Exercise instructions ▸
Each line of the data below that holds the word "regRd" is to be reported in full.

Stored data ▸
-- ==== Sys2Proof/Machine/State.lean ====
section
/-! DEFINITION. The state of the machine: the record of R21 field by field, the configuration (R6), and the model's own
records and input list; the reasons a step can stop; the power-on state (R46). -/

namespace Sys2Proof.Machine

/-- The bus events of R90. `sckRise` carries the `sdi` level at that edge. -/
inductive Ev where
  | csAssert
  | csDeassert
  | sckRise (b : Bool)
  | sckFall
deriving DecidableEq, Repr

/-- The decoded transaction events of R91, recorded in the history. -/
inductive TxEvent where
  | readRequest (a : Addr) (we : Bool) (sel : Option Nat)
  | writeCommit (e : Nat) (v : Data)
  | frameComplete (a : Addr) (we : Bool) (data : Data)
  | frameAborted (k : Nat)
  | latchStrobe (i : BitVec 2)
deriving DecidableEq, Repr

/-- What a downstream device sees on its lines (R140). Log entry 6. -/
inductive LineEvent where
  /-- `ext_cs[e]` rises. -/
  | csRise (e : Nat)
  /-- `ext_sck[e]` rises while `ext_sdi[e] = b`. -/
  | clock (e : Nat) (b : Bool)
  /-- `ext_cs[e]` falls. -/
  | csFall (e : Nat)
deriving DecidableEq, Repr

/-- What the outside does next (R19, R38, R178). Log entry 1. -/
inductive Input where
  /-- The master sends these bits, the first first, within one chip-select assertion (R85, R87): `L` bits are one frame,
  fewer are `ABORT`, more are clocks beyond the frame. Where chip-select is asserted already, the bits stand inside that
  assertion (`B2B`). -/
  | burst (bits : List Bool)
  /-- One bus event (R90). -/
  | event (ev : Ev)
  /-- One sample of the pins at `onClockEdge` (R106). -/
  | sample (csPin sck sdi : Bool)
  /-- The environment holds `status[e]` at a level, or (`none`) leaves it free again (R38). -/
  | driveStatus (e : Nat) (v : Option Data)
  /-- The environment holds `ext_sdo[e]` at a level, or (`none`) leaves it free again (R38). -/
  | driveExtSdo (e : Nat) (b : Option Bool)
deriving DecidableEq, Repr

/-- Why the machine could stop with a fault. There is no such reason: the engine raises no exception at run time (R162).
Safe: nothing stops with a fault. -/
inductive Fault where
deriving DecidableEq, Repr

/-- Why the model refuses to go on. -/
inductive Refusal where
  /-- Raised by an arm of `exec` whose transaction has no meaning yet; no arm raises it. Safe. -/
  | notModelled (mnemonic : String)
  /-- Raised by `applyEvent`: an event that level signals cannot produce (R103). Safe: the spec gives it no meaning. -/
  | illegal (ev : Ev)
  /-- Raised by `powerOn` and by `step`: the configuration is not admitted, so there is no machine (R115, R116, R163).
  Safe. -/
  | configError (e : ConfigError)
deriving DecidableEq, Repr

/-- The machine. -/
structure State where
  /-- The configuration (R6). No step changes it (R68). Log entry 3. -/
  cfg        : Config
  /-- `act` (R22): chip-select is logically asserted. -/
  act        : Bool
  /-- `sck_q` (R23): the last clock level. -/
  sckQ       : Bool
  /-- `n` (R24): the bits still to be sampled in the frame. -/
  n          : Nat
  /-- `hdr` (R26): the header shift register. -/
  hdr        : Header
  /-- `din` (R27): the data shift register. -/
  din        : Data
  /-- `sel` (R28): the binding this frame's address selected. -/
  sel        : Option Nat
  /-- `sout` (R29): the outgoing shift chain. -/
  sout       : Option Data
  /-- `sdo_q` (R30): the registered output bit; `none` stands for `ANY`. -/
  sdoQ       : Option Bool
  /-- `lcs` (R31): the registered local chip-select. -/
  lcs        : Bool
  /-- `regs` (R34): the committed value of each WO or RW Register binding, keys rising. -/
  regs       : List (Nat × Data)
  /-- `lastIndex` (R36). -/
  lastIndex  : BitVec 2
  /-- `latch` (R37). -/
  latch      : BitVec 4
  /-- MODEL'S OWN. The levels a scenario pins on `status[e]`; an unlisted one is free. Log entry 5. -/
  statusPin  : List (Nat × Data)
  /-- MODEL'S OWN. The levels a scenario pins on `ext_sdo[e]`; an unlisted one is free. Log entry 5. -/
  extSdoPin  : List (Nat × Bool)
  /-- MODEL'S OWN. The number of observation instants so far, the argument of the free values. Log entry 5. -/
  draws      : Nat
  /-- MODEL'S OWN. The event history of R91, oldest first. Log entry 6. -/
  history    : List TxEvent
  /-- MODEL'S OWN. What the master sampled on `sdo` at rising edges (R75), oldest first; `none` stands for `ANY`. Log entry
  6. -/
  sdoSeen    : List (Option Bool)
  /-- MODEL'S OWN. What `onClockEdge` returned (R106), oldest first. Log entry 6. -/
  sdoOut     : List (Option Bool)
  /-- MODEL'S OWN. What the downstream devices saw (R140), oldest first. Log entry 6. -/
  downstream : List LineEvent
  /-- MODEL'S OWN. What the outside still has to do, oldest first. Log entry 1. -/
  pending    : List Input
deriving DecidableEq, Repr

/-- The state after power-on under a configuration (R44, R46). -/
def State.powerOnState (c : Config) : State :=
  { cfg := c, act := false, sckQ := false, n := c.frameLen, hdr := 0#8, din := 0#32, sel := none, sout := none,
    sdoQ := none, lcs := false, regs := initialRegs c.dataW 0 c.bindings, lastIndex := 0#2, latch := 0#4,
    statusPin := [], extSdoPin := [], draws := 0, history := [], sdoSeen := [], sdoOut := [], downstream := [],
    pending := [] }

/-- The machine right after power-on, under the configuration CFG-T (log entry 4). -/
def State.reset : State := State.powerOnState boardConfig

end Sys2Proof.Machine
end

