-- ==== Sys2Proof/Machine/Dispatch.lean ====
section
/-! DEFINITION. The dispatch from a transaction to its meaning. -/

namespace Sys2Proof.Machine

def exec (i : Instr) (s : State) : Host.Outcome State Fault Refusal :=
  match i with
  | .regRd hi r d => Sys2Proof.Machine.execRegRd hi r d s
  | .regWr hi r d => Sys2Proof.Machine.execRegWr hi r d s
  | .pllXfer hi c we d => Sys2Proof.Machine.execPllXfer hi c we d s
  | .attXfer hi c we d => Sys2Proof.Machine.execAttXfer hi c we d s
  | .grpXfer hi t we d => Sys2Proof.Machine.execGrpXfer hi t we d s
  | .mezXfer hi c we d => Sys2Proof.Machine.execMezXfer hi c we d s

end Sys2Proof.Machine
end

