-- ==== Sys2Proof/Machine/Core.lean ====
section
/-! DEFINITION. The machine as the host's interface takes it. -/

def Sys2Proof.core : Host.Core :=
  { State := Sys2Proof.Machine.State
    Fault := Sys2Proof.Machine.Fault
    Refusal := Sys2Proof.Machine.Refusal
    step := Sys2Proof.Machine.step
    reset := Sys2Proof.Machine.State.reset }
end

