/-- R88 (derived there): the eight frame words of R88's table decode to the transactions they stand for, and so does the word of
`MEZ 3, 1` (R145). The words are decoded under CFG-T, the configuration the model chose for reset (log entry 4), and the last
under its MEZZ variant. -/
def Obligations.WrittenOutWordsDecode : Prop :=
  decode boardConfig (msbFirst 24 0x01BEEF#24) = .ok (.regWr 0 0 0xBEEF) ∧
  decode boardConfig (msbFirst 24 0x000000#24) = .ok (.regRd 0 0 0) ∧
  decode boardConfig (msbFirst 24 0x020000#24) = .ok (.regRd 0 1 0) ∧
  decode boardConfig (msbFirst 24 0x071234#24) = .ok (.regWr 0 3 0x1234) ∧
  decode boardConfig (msbFirst 24 0x0C00A5#24) = .ok (.pllXfer 0 2 false 0xA5) ∧
  decode boardConfig (msbFirst 24 0x12003F#24) = .ok (.attXfer 0 1 false 0x3F) ∧
  decode boardConfig (msbFirst 24 0x1C8001#24) = .ok (.grpXfer 0 2 false 0x8001) ∧
  decode boardConfig (msbFirst 24 0xE10001#24) = .ok (.regWr 7 0 1) ∧
  decode (boardConfigWith .mezz) (msbFirst 24 0x1E0001#24) = .ok (.mezXfer 0 3 false 1)

/-- R81 (derived there): under each address map every header matches exactly one row of R80, and the decoder gives that row. -/
def Obligations.EveryHeaderHasExactlyOneRow : Prop :=
  ∀ (m : AddrMap) (h : Header) (d : Data), ∃ row : OpRow,
    ((opRows m).filter fun r => h &&& r.mask = r.value) = [row] ∧ row.mnemonic = (decodeHeader m h d).mnemonic

/-- Decoding an encoded transaction gives it back, for every well-formed transaction of every row, every operand and every
data width (R80, R81; R81 is derived there). That data stands in 32 bits of which `N` count is the model's choice (log entry
2). -/
def Obligations.DecodeInvertsEncode : Prop :=
  ∀ (c : Config) (i : Instr), c.dataW ≤ 32 → i.wellFormed c = true → decode c (encode c i) = .ok i

/-- Encoding a decoded frame gives its bits back, so no bit of a frame is dropped, and what is decoded is well formed (R81,
R82; R81 is derived there). That data stands in 32 bits of which `N` count is the model's choice (log entry 2). -/
def Obligations.EncodeInvertsDecode : Prop :=
  ∀ (c : Config) (bits : List Bool) (i : Instr), c.dataW ≤ 32 → decode c bits = .ok i →
    encode c i = bits ∧ i.wellFormed c = true

/-- R57 and R82: every list of exactly `L` bits decodes; a shorter or longer one is rejected by name. -/
def Obligations.ExactlyTheFullLengthDecodes : Prop :=
  ∀ (c : Config) (bits : List Bool),
    (bits.length = c.frameLen → ∃ i, decode c bits = .ok i) ∧
    (bits.length < c.frameLen → decode c bits = .error .short) ∧
    (c.frameLen < bits.length → decode c bits = .error .long)

/-! ## The step -/

/-- The model's choice (log entry 1): what the outside does next is a list of inputs, and a step takes the oldest. When that is
a burst whose bits decode to a transaction, the step is `exec` of that transaction, with the input taken. No rule of the spec
says this; R85 and R87 say what a transaction's bits and events are. -/
def Obligations.StepRunsTheDecodedTransaction : Prop :=
  ∀ (s : State) (bits : List Bool) (rest : List Input) (i : Instr), admitted s.cfg = true →
    s.pending = .burst bits :: rest → decode s.cfg bits = .ok i → step s = exec i { s with pending := rest }

/-- The other inputs, the list being the model's choice (log entry 1): a burst of another length runs edge by edge, an event is one bus event (R90), a sample is
`onClockEdge`, which returns `sdo` of the state it gives (R106), a driven environment input takes its level (R38), and without an input nothing changes (R108, R177). -/
def Obligations.StepTakesTheNextInput : Prop :=
  ∀ s : State, admitted s.cfg = true →
    (s.pending = [] → step s = .next s) ∧
    (∀ bits rest, s.pending = .burst bits :: rest → bits.length ≠ s.cfg.frameLen →
      step s = runBurst bits { s with pending := rest }) ∧
    (∀ ev rest, s.pending = .event ev :: rest → step s = applyEvent ev { s with pending := rest }) ∧
    (∀ csPin sck sdi rest t, s.pending = .sample csPin sck sdi :: rest →
      onClockEdge csPin sck sdi { s with pending := rest } = .next t →
      step s = .next { t with sdoOut := t.sdoOut ++ [sdo t], draws := t.draws + 1 }) ∧
    (∀ e v rest, s.pending = .driveStatus e v :: rest → ∃ p, step s = .next { s with pending := rest, statusPin := p } ∧
      p.lookup e = v ∧ ∀ e', e' ≠ e → p.lookup e' = s.statusPin.lookup e') ∧
    (∀ e b rest, s.pending = .driveExtSdo e b :: rest → ∃ p, step s = .next { s with pending := rest, extSdoPin := p } ∧
      p.lookup e = b ∧ ∀ e', e' ≠ e → p.lookup e' = s.extSdoPin.lookup e')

Exercise response ▸
  | .regRd hi r d => Sys2Proof.Machine.execRegRd hi r d s
  decode boardConfig (msbFirst 24 0x000000#24) = .ok (.regRd 0 0 0) ∧
  decode boardConfig (msbFirst 24 0x020000#24) = .ok (.regRd 0 1 0) ∧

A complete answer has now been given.